*** EXTRACTED MATERIAL ***

-- ==== Sys2Proof/Machine/Tim.lean ====
section
/-! DEFINITION. Network time: PTP instances and their servo, the choice of master, the source of cell time, PPS and the calendar (R337
to R349, R359, R360). -/

namespace Sys2Proof.Machine

/-! ## Flags -/

/-- The flags of FED (R359). -/
def bFED : Bank := ⟨R.FED_FLAGS, R.FED_FLAG_CNT0, some R.FED_EVMASK, 0⟩

/-- Raise flag `j` of FED_FLAGS. -/
def raiseFed (j : Nat) (s : State) : State := s.raise .a bFED 92 j

/-- Raise flag `j` of federation port `f`. -/
def raisePort (f j : Nat) (s : State) : State :=
  s.raise .a ⟨R.FED_PORT_FLAGS f, R.FED_PORT_FLAG_CNT f, some (R.FED_PORT_EVMASK f), 0⟩ (80 + f) j

/-- Raise flag `j` of PTP instance `i`. -/
def raisePtp (i j : Nat) (s : State) : State :=
  s.raise .a ⟨R.FED_PTP_FLAGS i, R.FED_PTP_FLAG_CNT0 i, some (R.FED_PTP_EVMASK i), 0⟩ (84 + i) j

/-- Raise flag `j` of TIM_FLAGS (R360). -/
def raiseTim (j : Nat) (s : State) : State := s.raise .a ⟨R.TIM_FLAGS, R.TIM_FLAG_CNT0, some R.TIM_EVMASK, 0⟩ 94 j

/-! ## Stamps (R338 to R340, R344) -/

/-- An HTS72 value in ns. -/
def nsOfHts (h : Nat) : Rat := (h : Rat) * 1000000000 / 4294967296

/-- TX_INT and RX_INT of a port in ns (R338). -/
def portInt (f : Nat) (s : State) : Rat × Rat :=
  nth [(872, 1064), (436 / 5, 532 / 5), (176 / 5, 224 / 5), (128 / 5, 192 / 5)] (s.dg (R.FED_PORT_CFG f) F.FED_PORT_CFG_SPEED) (0, 0)

/-- A transmit stamp at the MAC as cell time at the MDI in ns (R339). -/
def txStamp (f h : Nat) (s : State) : Rat :=
  nsOfHts h + (portInt f s).1 + (s.dg (R.FED_PORT_LAT f) F.FED_PORT_LAT_TX_PHY : Rat) / 64

/-- A receive stamp at the MAC as cell time at the MDI in ns (R339). -/
def rxStamp (f h : Nat) (s : State) : Rat :=
  nsOfHts h - (portInt f s).2 - (s.dg (R.FED_PORT_LAT f) F.FED_PORT_LAT_RX_PHY : Rat) / 64

/-- delayAsymmetry of a port in ns (R340). -/
def portAsym (f : Nat) (s : State) : Rat := ((s.rd .a (R.FED_PORT_ASYM f)).toInt : Rat) / 65536

/-- A correctionField in ns. -/
def corrNs (c : Int) : Rat := (c : Rat) / 65536

/-- Instance `i`. -/
def State.ptp (s : State) (i : Nat) : PtpSt := nth s.fed.ptp i PtpSt.initial

/-- The state with instance `i` replaced. -/
def State.setPtp (s : State) (i : Nat) (x : PtpSt) : State := { s with fed := { s.fed with ptp := s.fed.ptp.set i x } }

/-- Instance `i` steers cell time (R347). -/
def steers (i : Nat) (s : State) : Bool := s.fed.src == (1, i)

/-- O_i at a cell time in ns; 0 for the instance that steers (R344). -/
def ofsOf (i : Nat) (c : Rat) (s : State) : Rat :=
  let x := s.ptp i
  if steers i s then 0 else x.ofs - (x.servo.rho : Rat) / 1099511627776 * (c - nsOfHts x.ofsAt)

/-- A cell time in ns as instance time. -/
def instTime (i : Nat) (c : Rat) (s : State) : Rat := c + ofsOf i c s

/-! ## The servo (R345 to R347) -/

/-- KP_SH, KI_SH, LOCK_N, LOCK_NS and STEP_THR of a servo. -/
structure ServoPar where
  kp : Nat
  ki : Nat
  lockN : Nat
  lockNs : Nat
  thr : Nat
  deriving DecidableEq, Repr

/-- The settings of instance `i`. -/
def servoPar (i : Nat) (s : State) : ServoPar :=
  let r := R.FED_PTP_SERVO i
  ⟨s.dg r F.FED_PTP_SERVO_KP_SH, s.dg r F.FED_PTP_SERVO_KI_SH, max 1 (s.dg r F.FED_PTP_SERVO_LOCK_N),
    s.dg r F.FED_PTP_SERVO_LOCK_NS, max 100 (s.dg r F.FED_PTP_SERVO_STEP_THR)⟩

/-- A quotient rounded half to even to 2^-40 (R345). -/
def quo40 (x d : Rat) : Int := if d ≤ 0 then 0 else rneRat (x / d * 1099511627776)

/-- ρ clamped to ±`lim` (R345). -/
def clampTo (lim x : Int) : Int := if x < -lim then -lim else if lim < x then lim else x

/-- The limit of ρ in LSB 2^-40: 100 ppm for cell time, 500 ppm for a virtual clock (R337). -/
def rhoLimit (cell : Bool) : Int := if cell then 109951162 else 549755813

/-- What a Sync does to a servo: the servo, its state, LOCK and TIME_JUMP. -/
structure SyncEffect where
  servo : Servo
  state : Nat
  lock : Bool
  jump : Bool
  deriving DecidableEq, Repr

/-- An accepted Sync with offset `th` in ns, stamped `h`, in state `st` (R345, R346); a clock that steps at a TIME_JUMP leaves
its rate. DEDUCED, log 106. -/
def servoSync (p : ServoPar) (cell : Bool) (st : Nat) (x : Servo) (th : Rat) (h : Nat) : SyncEffect :=
  let dt : Rat := match x.last with
    | some l => nsOfHts h - nsOfHts l
    | none => 0
  let lim := rhoLimit cell
  let y := { x with theta := some th, last := some h }
  if st = 2 then
    match x.theta with
    | none => ⟨y, 2, false, false⟩
    | some th0 =>
      let rho := clampTo lim (x.rho + quo40 (th - th0) dt)
      let near := decide (th - th0 ≤ (p.lockNs : Rat)) && decide (th0 - th ≤ (p.lockNs : Rat))
      let n := if near then x.close + 1 else 0
      if p.lockN ≤ n then ⟨{ y with rho := rho, rhoI := rho, close := 0 }, 3, true, false⟩
      else ⟨{ y with rho := rho, close := n }, 2, false, false⟩
  else if st = 3 ∨ st = 4 then
    let jump := decide ((p.thr : Rat) < th) || decide (th < -(p.thr : Rat))
    if jump && !cell then ⟨y, 3, false, true⟩
    else
      let ri := clampTo lim (x.rhoI + quo40 (th / 2 ^ p.ki) dt)
      ⟨{ y with rhoI := ri, rho := clampTo lim (ri + quo40 (th / 2 ^ p.kp) dt) }, 3, false, jump⟩
  else ⟨y, st, false, false⟩

/-- The state of instance `i`: 0 DISABLED, 1 MASTER, 2 ACQUIRE, 3 TRACK, 4 HOLDOVER. -/
def ptpState (i : Nat) (s : State) : Nat := s.dg (R.FED_PTP_STATUS i) F.FED_PTP_STATUS_STATE

/-- The state of the steering source (R360). -/
def steerState (s : State) : Nat :=
  if s.fed.src.1 = 1 then ptpState s.fed.src.2 s else if s.fed.src.1 = 2 then s.fed.ppsState else 0

/-- TIM_STATUS and TIM_UTC show the steering source; each instance shows whether it steers (R347, R349). -/
def showTim (s : State) : State :=
  let s1 := each (List.range 8) (fun i s => s.dp (R.FED_PTP_STATUS i) F.FED_PTP_STATUS_STEERING (b2n (steers i s)))
    (s.dp R.TIM_STATUS F.TIM_STATUS_SERVO (steerState s))
  match if s.fed.src.1 = 1 then (s.ptp s.fed.src.2).parent else none with
  | none => s1.dp R.TIM_STATUS F.TIM_STATUS_PTP_TIMESCALE 0
  | some a =>
    let u := F.TIM_UTC_VALID.set (F.TIM_UTC_LEAP61.set (F.TIM_UTC_LEAP59.set (F.TIM_UTC_OFFSET.set 0 a.utc.toNat) (b2n a.leap59))
      (b2n a.leap61)) (b2n a.utcValid)
    (s1.dp R.TIM_STATUS F.TIM_STATUS_PTP_TIMESCALE (b2n a.ptpScale)).wr .a R.TIM_UTC u

/-- Instance `i` enters a state (R346). -/
def ptpEnter (i st : Nat) (s : State) : State :=
  if ptpState i s = st then s
  else
    let x := s.ptp i
    let sv := if st = 2 then { x.servo with theta := none, last := none, close := 0 } else x.servo
    showTim (raisePtp i 4 ((s.setPtp i { x with servo := sv }).dp (R.FED_PTP_STATUS i) F.FED_PTP_STATUS_STATE st))

/-- The first lock of the source of cell time since power-up: one step by the latest offset, deferred while a channel is closed
(R43, R44). DEDUCED, log 109. -/
def firstLock (th : Rat) (s : State) : State :=
  if s.cyc.stepped || s.cyc.step.isSome then s
  else
    let s1 := { s with cyc := { s.cyc with step := some (-(roundReal (th * 1000))) } }
    if s.anyClosed then s1.dp R.TIM_CYC_STATUS F.TIM_CYC_STATUS_STEP_DEFERRED 1 else s1

/-- A step that waits follows the offset; a deferred one is declined once slewing has brought it to 1 µs (R44, R347). DEDUCED,
log 109. -/
def followStep (th : Rat) (s : State) : State :=
  match s.cyc.step with
  | none => s
  | some _ =>
    if s.dg R.TIM_CYC_STATUS F.TIM_CYC_STATUS_STEP_DEFERRED = 1 ∧ th ≤ 1000 ∧ -1000 ≤ th then
      ({ s with cyc := { s.cyc with step := none, stepped := true } }.dp R.TIM_CYC_STATUS F.TIM_CYC_STATUS_STEP_DEFERRED 0).dp
        R.TIM_STATUS F.TIM_STATUS_STEPPED 1
    else { s with cyc := { s.cyc with step := some (-(roundReal (th * 1000))) } }

/-- What a Sync of the steering source, in state `st` before it, does to cell time; LOCK shows that it entered TRACK (R347, R360). -/
def steerCell (e : SyncEffect) (st : Nat) (th : Rat) (s : State) : State :=
  let s1 := followStep th { s with fed := { s.fed with rhoNext := some e.servo.rho } }
  let s2 := if e.lock then firstLock th s1 else s1
  let s3 := if e.state = 3 ∧ st ≠ 3 then raiseTim 0 s2 else s2
  if e.jump then raiseTim 2 s3 else s3

/-- θ as FED_PTP_OFS shows it (R359). -/
def ofsWord (th : Rat) : Word := wordI (sat36 (roundReal (th * 256)))

/-- An accepted Sync of instance `i` with offset `th`, stamped `h`. DEDUCED, log 106. -/
def takeSync (i : Nat) (th : Rat) (h : Nat) (s : State) : State :=
  let st := ptpState i s
  let cell := steers i s
  let x := s.ptp i
  let e := servoSync (servoPar i s) cell st x.servo th h
  let now := nsOfHts h
  let step : Rat := if !cell && (e.lock || e.jump) then th else 0
  let y := { x with
    servo := if step = 0 then e.servo else { e.servo with theta := some 0 }
    ofs := ofsOf i now s - step
    ofsAt := h }
  let s1 := ((s.setPtp i y).wr .a (R.FED_PTP_OFS i) (ofsWord th)).wr .a (R.FED_PTP_RATE i) (wordI e.servo.rho)
  let s2 := if e.state = st then s1 else ptpEnter i e.state s1
  let s3 := if e.lock then raisePtp i 0 s2 else s2
  let s4 := if e.jump then raisePtp i 2 s3 else s3
  if cell then steerCell e st th s4 else s4

/-! ## The choice of master (R342, R343): the BMCA of IEEE 1588-2019 -/

/-- clockIdentity of the device. -/
def clockId (s : State) : Nat :=
  s.dg R.FED_CLOCK_ID_HI F.FED_CLOCK_ID_HI_ID * 2 ^ 32 + s.dg R.FED_CLOCK_ID_LO F.FED_CLOCK_ID_HI_ID

/-- The port identity of port `f` (R342). -/
def portId (f : Nat) (s : State) : Nat := clockId s * 65536 + f + 1

/-- The instance's own data set (R343). -/
def ownData (i : Nat) (s : State) : PtpAnn :=
  let r := R.FED_PTP_DS i
  let b := fun (f : Fld) => BitVec.ofNat 8 (s.dg r f)
  { src := clockId s * 65536, gm := BitVec.ofNat 64 (clockId s), p1 := b F.FED_PTP_DS_PRIORITY1, cls := b F.FED_PTP_DS_CLASS
    acc := b F.FED_PTP_DS_ACCURACY, var := BitVec.ofNat 16 (s.dg (R.FED_PTP_VAR i) F.FED_PTP_VAR_VARIANCE)
    p2 := b F.FED_PTP_DS_PRIORITY2, steps := 0, utc := 0, utcValid := false, leap61 := false, leap59 := false, ptpScale := false }

/-- The numbers by which data sets of different grandmasters compare, the best first. PRESUMED, log 105. -/
def gmKey (a : PtpAnn) : List Nat :=
  [a.p1.toNat, a.cls.toNat, a.acc.toNat, a.var.toNat, a.p2.toNat, a.gm.toNat]

/-- The first list is smaller. -/
def lexLt : List Nat → List Nat → Bool
  | x :: s, y :: t => decide (x < y) || (x == y && lexLt s t)
  | _, _ => false

/-- Data set `a`, received at port `pa`, is better than `b`. PRESUMED, log 105. -/
def annBetter (a : PtpAnn) (pa : Nat) (b : PtpAnn) (pb : Nat) : Bool :=
  if a.gm = b.gm then lexLt [a.steps.toNat, a.src, pa] [b.steps.toNat, b.src, pb] else lexLt (gmKey a) (gmKey b)

/-- The best of a port's or an instance's foreign masters. -/
def bestOf : List Foreign → Option Foreign
  | [] => none
  | x :: t => match bestOf t with
    | none => some x
    | some y => if annBetter y.ann y.port x.ann x.port then some y else some x

/-- An interval of an instance in ps, from its field of FED_PTP_CFG (R337, R359). -/
def logPs (i : Nat) (f : Fld) (s : State) : Nat :=
  let k := signedOf 4 (s.dg (R.FED_PTP_CFG i) f)
  if k < 0 then 10 ^ 12 / 2 ^ (-k).toNat else 10 ^ 12 * 2 ^ k.toNat

/-- The announce interval of an instance in ps. -/
def announcePs (i : Nat) (s : State) : Nat := logPs i F.FED_PTP_CFG_LOG_ANNOUNCE s

/-- A foreign master counts once two Announces have come within four intervals; under IEEE 802.1AS, from the first. PRESUMED,
log 105. -/
def qualified (i : Nat) (s : State) (x : Foreign) : Bool :=
  s.dg (R.FED_PTP_CFG i) F.FED_PTP_CFG_PROFILE == 1 || (match x.prev with
    | some p => decide (x.at' ≤ p + 4 * announcePs i s)
    | none => false)

/-- The ports of an instance. -/
def memberPorts (i : Nat) (s : State) : List Nat := bitsOf 4 (s.dg (R.FED_PTP_CFG i) F.FED_PTP_CFG_PORTS)

/-- The portState of port `f` (R359): 2 FAULTY, 3 DISABLED, 4 LISTENING, 6 MASTER, 7 PASSIVE, 9 SLAVE. -/
def portState (i f : Nat) (s : State) : Nat := bitsAt (s.rd .a (R.FED_PTP_STATUS i)) (16 + 4 * f) 4

/-- The portState is replaced. -/
def setPortState (i f v : Nat) (s : State) : State := s.put .a (R.FED_PTP_STATUS i) ⟨16 + 4 * f + 3, 16 + 4 * f⟩ v

/-- Whether port `f` can carry PTP: enabled, with its link up. -/
def portUp (f : Nat) (s : State) : Bool :=
  s.dg (R.FED_PORT_CFG f) F.FED_PORT_CFG_EN == 1 && s.dg (R.FED_PORT_STATUS f) F.FED_PORT_STATUS_LINK == 1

***

# ACTION ITEM
Please copy, word for word, every line from the first line of the records through the line containing "def bFED : Bank", with both of those lines included and nothing else.

# REPLY
-- ==== Sys2Proof/Machine/Tim.lean ====
section
/-! DEFINITION. Network time: PTP instances and their servo, the choice of master, the source of cell time, PPS and the calendar (R337
to R349, R359, R360). -/

namespace Sys2Proof.Machine

/-! ## Flags -/

/-- The flags of FED (R359). -/
def bFED : Bank := ⟨R.FED_FLAGS, R.FED_FLAG_CNT0, some R.FED_EVMASK, 0⟩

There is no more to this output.